-------- PROVIDED DATA --------

-- ==== Sys2Proof/Laws/State.lean ====
section
/-! SUPPORT. What each primitive update of the part leaves of every other field, one lemma per field. -/

namespace Sys2Proof.Machine

variable (p : Part)

@[simp] theorem send_mode (q : Port) (m : Msg) : (p.send q m).mode = p.mode := rfl
@[simp] theorem send_eStop (q : Port) (m : Msg) : (p.send q m).eStop = p.eStop := rfl
@[simp] theorem send_navInhibit (q : Port) (m : Msg) : (p.send q m).navInhibit = p.navInhibit := rfl
@[simp] theorem send_straps (q : Port) (m : Msg) : (p.send q m).straps = p.straps := rfl
@[simp] theorem send_reaches (q : Port) (m : Msg) : (p.send q m).reaches = p.reaches := rfl
@[simp] theorem send_gates (q : Port) (m : Msg) : (p.send q m).gates = p.gates := rfl
@[simp] theorem send_sluices (q : Port) (m : Msg) : (p.send q m).sluices = p.sluices := rfl
@[simp] theorem send_faces (q : Port) (m : Msg) : (p.send q m).faces = p.faces := rfl
@[simp] theorem send_lamps (q : Port) (m : Msg) : (p.send q m).lamps = p.lamps := rfl
@[simp] theorem send_lampTimer (q : Port) (m : Msg) : (p.send q m).lampTimer = p.lampTimer := rfl
@[simp] theorem send_upQueue (q : Port) (m : Msg) : (p.send q m).upQueue = p.upQueue := rfl
@[simp] theorem send_downQueue (q : Port) (m : Msg) : (p.send q m).downQueue = p.downQueue := rfl
@[simp] theorem send_nextTicket (q : Port) (m : Msg) : (p.send q m).nextTicket = p.nextTicket := rfl
@[simp] theorem send_calls (q : Port) (m : Msg) : (p.send q m).calls = p.calls := rfl
@[simp] theorem send_turn (q : Port) (m : Msg) : (p.send q m).turn = p.turn := rfl
@[simp] theorem send_lockage (q : Port) (m : Msg) : (p.send q m).lockage = p.lockage := rfl
@[simp] theorem send_faults (q : Port) (m : Msg) : (p.send q m).faults = p.faults := rfl
@[simp] theorem send_outlets (q : Port) (m : Msg) : (p.send q m).outlets = p.outlets := rfl
@[simp] theorem send_settings (q : Port) (m : Msg) : (p.send q m).settings = p.settings := rfl
@[simp] theorem send_clock (q : Port) (m : Msg) : (p.send q m).clock = p.clock := rfl
@[simp] theorem send_secondCount (q : Port) (m : Msg) : (p.send q m).secondCount = p.secondCount := rfl
@[simp] theorem send_link (q : Port) (m : Msg) : (p.send q m).link = p.link := rfl

@[simp] theorem event_mode (e : Event) : (p.event e).mode = p.mode := rfl
@[simp] theorem event_eStop (e : Event) : (p.event e).eStop = p.eStop := rfl
@[simp] theorem event_navInhibit (e : Event) : (p.event e).navInhibit = p.navInhibit := rfl
@[simp] theorem event_straps (e : Event) : (p.event e).straps = p.straps := rfl
@[simp] theorem event_reaches (e : Event) : (p.event e).reaches = p.reaches := rfl
@[simp] theorem event_gates (e : Event) : (p.event e).gates = p.gates := rfl
@[simp] theorem event_sluices (e : Event) : (p.event e).sluices = p.sluices := rfl
@[simp] theorem event_faces (e : Event) : (p.event e).faces = p.faces := rfl
@[simp] theorem event_lamps (e : Event) : (p.event e).lamps = p.lamps := rfl
@[simp] theorem event_lampTimer (e : Event) : (p.event e).lampTimer = p.lampTimer := rfl
@[simp] theorem event_upQueue (e : Event) : (p.event e).upQueue = p.upQueue := rfl
@[simp] theorem event_downQueue (e : Event) : (p.event e).downQueue = p.downQueue := rfl
@[simp] theorem event_nextTicket (e : Event) : (p.event e).nextTicket = p.nextTicket := rfl
@[simp] theorem event_calls (e : Event) : (p.event e).calls = p.calls := rfl
@[simp] theorem event_turn (e : Event) : (p.event e).turn = p.turn := rfl
@[simp] theorem event_lockage (e : Event) : (p.event e).lockage = p.lockage := rfl
@[simp] theorem event_faults (e : Event) : (p.event e).faults = p.faults := rfl
@[simp] theorem event_outlets (e : Event) : (p.event e).outlets = p.outlets := rfl
@[simp] theorem event_settings (e : Event) : (p.event e).settings = p.settings := rfl
@[simp] theorem event_clock (e : Event) : (p.event e).clock = p.clock := rfl
@[simp] theorem event_secondCount (e : Event) : (p.event e).secondCount = p.secondCount := rfl
@[simp] theorem event_link (e : Event) : (p.event e).link = p.link := rfl

@[simp] theorem accept_mode (q : Port) (tag : Tag) (d : ReplyData) : (p.accept q tag d).mode = p.mode := rfl
@[simp] theorem accept_eStop (q : Port) (tag : Tag) (d : ReplyData) : (p.accept q tag d).eStop = p.eStop := rfl
@[simp] theorem accept_navInhibit (q : Port) (tag : Tag) (d : ReplyData) : (p.accept q tag d).navInhibit = p.navInhibit := rfl
@[simp] theorem accept_straps (q : Port) (tag : Tag) (d : ReplyData) : (p.accept q tag d).straps = p.straps := rfl
@[simp] theorem accept_reaches (q : Port) (tag : Tag) (d : ReplyData) : (p.accept q tag d).reaches = p.reaches := rfl
@[simp] theorem accept_gates (q : Port) (tag : Tag) (d : ReplyData) : (p.accept q tag d).gates = p.gates := rfl
@[simp] theorem accept_sluices (q : Port) (tag : Tag) (d : ReplyData) : (p.accept q tag d).sluices = p.sluices := rfl
@[simp] theorem accept_faces (q : Port) (tag : Tag) (d : ReplyData) : (p.accept q tag d).faces = p.faces := rfl
@[simp] theorem accept_lamps (q : Port) (tag : Tag) (d : ReplyData) : (p.accept q tag d).lamps = p.lamps := rfl
@[simp] theorem accept_lampTimer (q : Port) (tag : Tag) (d : ReplyData) : (p.accept q tag d).lampTimer = p.lampTimer := rfl
@[simp] theorem accept_upQueue (q : Port) (tag : Tag) (d : ReplyData) : (p.accept q tag d).upQueue = p.upQueue := rfl
@[simp] theorem accept_downQueue (q : Port) (tag : Tag) (d : ReplyData) : (p.accept q tag d).downQueue = p.downQueue := rfl
@[simp] theorem accept_nextTicket (q : Port) (tag : Tag) (d : ReplyData) : (p.accept q tag d).nextTicket = p.nextTicket := rfl
@[simp] theorem accept_calls (q : Port) (tag : Tag) (d : ReplyData) : (p.accept q tag d).calls = p.calls := rfl
@[simp] theorem accept_turn (q : Port) (tag : Tag) (d : ReplyData) : (p.accept q tag d).turn = p.turn := rfl
@[simp] theorem accept_lockage (q : Port) (tag : Tag) (d : ReplyData) : (p.accept q tag d).lockage = p.lockage := rfl
@[simp] theorem accept_faults (q : Port) (tag : Tag) (d : ReplyData) : (p.accept q tag d).faults = p.faults := rfl
@[simp] theorem accept_outlets (q : Port) (tag : Tag) (d : ReplyData) : (p.accept q tag d).outlets = p.outlets := rfl
@[simp] theorem accept_settings (q : Port) (tag : Tag) (d : ReplyData) : (p.accept q tag d).settings = p.settings := rfl
@[simp] theorem accept_clock (q : Port) (tag : Tag) (d : ReplyData) : (p.accept q tag d).clock = p.clock := rfl
@[simp] theorem accept_secondCount (q : Port) (tag : Tag) (d : ReplyData) : (p.accept q tag d).secondCount = p.secondCount := rfl
@[simp] theorem accept_link (q : Port) (tag : Tag) (d : ReplyData) : (p.accept q tag d).link = p.link := rfl

@[simp] theorem refuse_mode (q : Port) (tag : Tag) (x : Reason) : (p.refuse q tag x).mode = p.mode := rfl
@[simp] theorem refuse_eStop (q : Port) (tag : Tag) (x : Reason) : (p.refuse q tag x).eStop = p.eStop := rfl
@[simp] theorem refuse_navInhibit (q : Port) (tag : Tag) (x : Reason) : (p.refuse q tag x).navInhibit = p.navInhibit := rfl
@[simp] theorem refuse_straps (q : Port) (tag : Tag) (x : Reason) : (p.refuse q tag x).straps = p.straps := rfl
@[simp] theorem refuse_reaches (q : Port) (tag : Tag) (x : Reason) : (p.refuse q tag x).reaches = p.reaches := rfl
@[simp] theorem refuse_gates (q : Port) (tag : Tag) (x : Reason) : (p.refuse q tag x).gates = p.gates := rfl
@[simp] theorem refuse_sluices (q : Port) (tag : Tag) (x : Reason) : (p.refuse q tag x).sluices = p.sluices := rfl
@[simp] theorem refuse_faces (q : Port) (tag : Tag) (x : Reason) : (p.refuse q tag x).faces = p.faces := rfl
@[simp] theorem refuse_lamps (q : Port) (tag : Tag) (x : Reason) : (p.refuse q tag x).lamps = p.lamps := rfl
@[simp] theorem refuse_lampTimer (q : Port) (tag : Tag) (x : Reason) : (p.refuse q tag x).lampTimer = p.lampTimer := rfl
@[simp] theorem refuse_upQueue (q : Port) (tag : Tag) (x : Reason) : (p.refuse q tag x).upQueue = p.upQueue := rfl
@[simp] theorem refuse_downQueue (q : Port) (tag : Tag) (x : Reason) : (p.refuse q tag x).downQueue = p.downQueue := rfl
@[simp] theorem refuse_nextTicket (q : Port) (tag : Tag) (x : Reason) : (p.refuse q tag x).nextTicket = p.nextTicket := rfl
@[simp] theorem refuse_calls (q : Port) (tag : Tag) (x : Reason) : (p.refuse q tag x).calls = p.calls := rfl
@[simp] theorem refuse_turn (q : Port) (tag : Tag) (x : Reason) : (p.refuse q tag x).turn = p.turn := rfl
@[simp] theorem refuse_lockage (q : Port) (tag : Tag) (x : Reason) : (p.refuse q tag x).lockage = p.lockage := rfl
@[simp] theorem refuse_faults (q : Port) (tag : Tag) (x : Reason) : (p.refuse q tag x).faults = p.faults := rfl
@[simp] theorem refuse_outlets (q : Port) (tag : Tag) (x : Reason) : (p.refuse q tag x).outlets = p.outlets := rfl
@[simp] theorem refuse_settings (q : Port) (tag : Tag) (x : Reason) : (p.refuse q tag x).settings = p.settings := rfl
@[simp] theorem refuse_clock (q : Port) (tag : Tag) (x : Reason) : (p.refuse q tag x).clock = p.clock := rfl
@[simp] theorem refuse_secondCount (q : Port) (tag : Tag) (x : Reason) : (p.refuse q tag x).secondCount = p.secondCount := rfl
@[simp] theorem refuse_link (q : Port) (tag : Tag) (x : Reason) : (p.refuse q tag x).link = p.link := rfl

--------

TASK GOAL: Retype the entries above exactly, but only from the line containing "e).eStop = p.eStop := rfl" through the line containing "e).link = p.link := rfl", both included.

FINISHED TASK:
@[simp] theorem event_eStop (e : Event) : (p.event e).eStop = p.eStop := rfl
@[simp] theorem event_navInhibit (e : Event) : (p.event e).navInhibit = p.navInhibit := rfl
@[simp] theorem event_straps (e : Event) : (p.event e).straps = p.straps := rfl
@[simp] theorem event_reaches (e : Event) : (p.event e).reaches = p.reaches := rfl
@[simp] theorem event_gates (e : Event) : (p.event e).gates = p.gates := rfl
@[simp] theorem event_sluices (e : Event) : (p.event e).sluices = p.sluices := rfl
@[simp] theorem event_faces (e : Event) : (p.event e).faces = p.faces := rfl
@[simp] theorem event_lamps (e : Event) : (p.event e).lamps = p.lamps := rfl
@[simp] theorem event_lampTimer (e : Event) : (p.event e).lampTimer = p.lampTimer := rfl
@[simp] theorem event_upQueue (e : Event) : (p.event e).upQueue = p.upQueue := rfl
@[simp] theorem event_downQueue (e : Event) : (p.event e).downQueue = p.downQueue := rfl
@[simp] theorem event_nextTicket (e : Event) : (p.event e).nextTicket = p.nextTicket := rfl
@[simp] theorem event_calls (e : Event) : (p.event e).calls = p.calls := rfl
@[simp] theorem event_turn (e : Event) : (p.event e).turn = p.turn := rfl
@[simp] theorem event_lockage (e : Event) : (p.event e).lockage = p.lockage := rfl
@[simp] theorem event_faults (e : Event) : (p.event e).faults = p.faults := rfl
@[simp] theorem event_outlets (e : Event) : (p.event e).outlets = p.outlets := rfl
@[simp] theorem event_settings (e : Event) : (p.event e).settings = p.settings := rfl
@[simp] theorem event_clock (e : Event) : (p.event e).clock = p.clock := rfl
@[simp] theorem event_secondCount (e : Event) : (p.event e).secondCount = p.secondCount := rfl
@[simp] theorem event_link (e : Event) : (p.event e).link = p.link := rfl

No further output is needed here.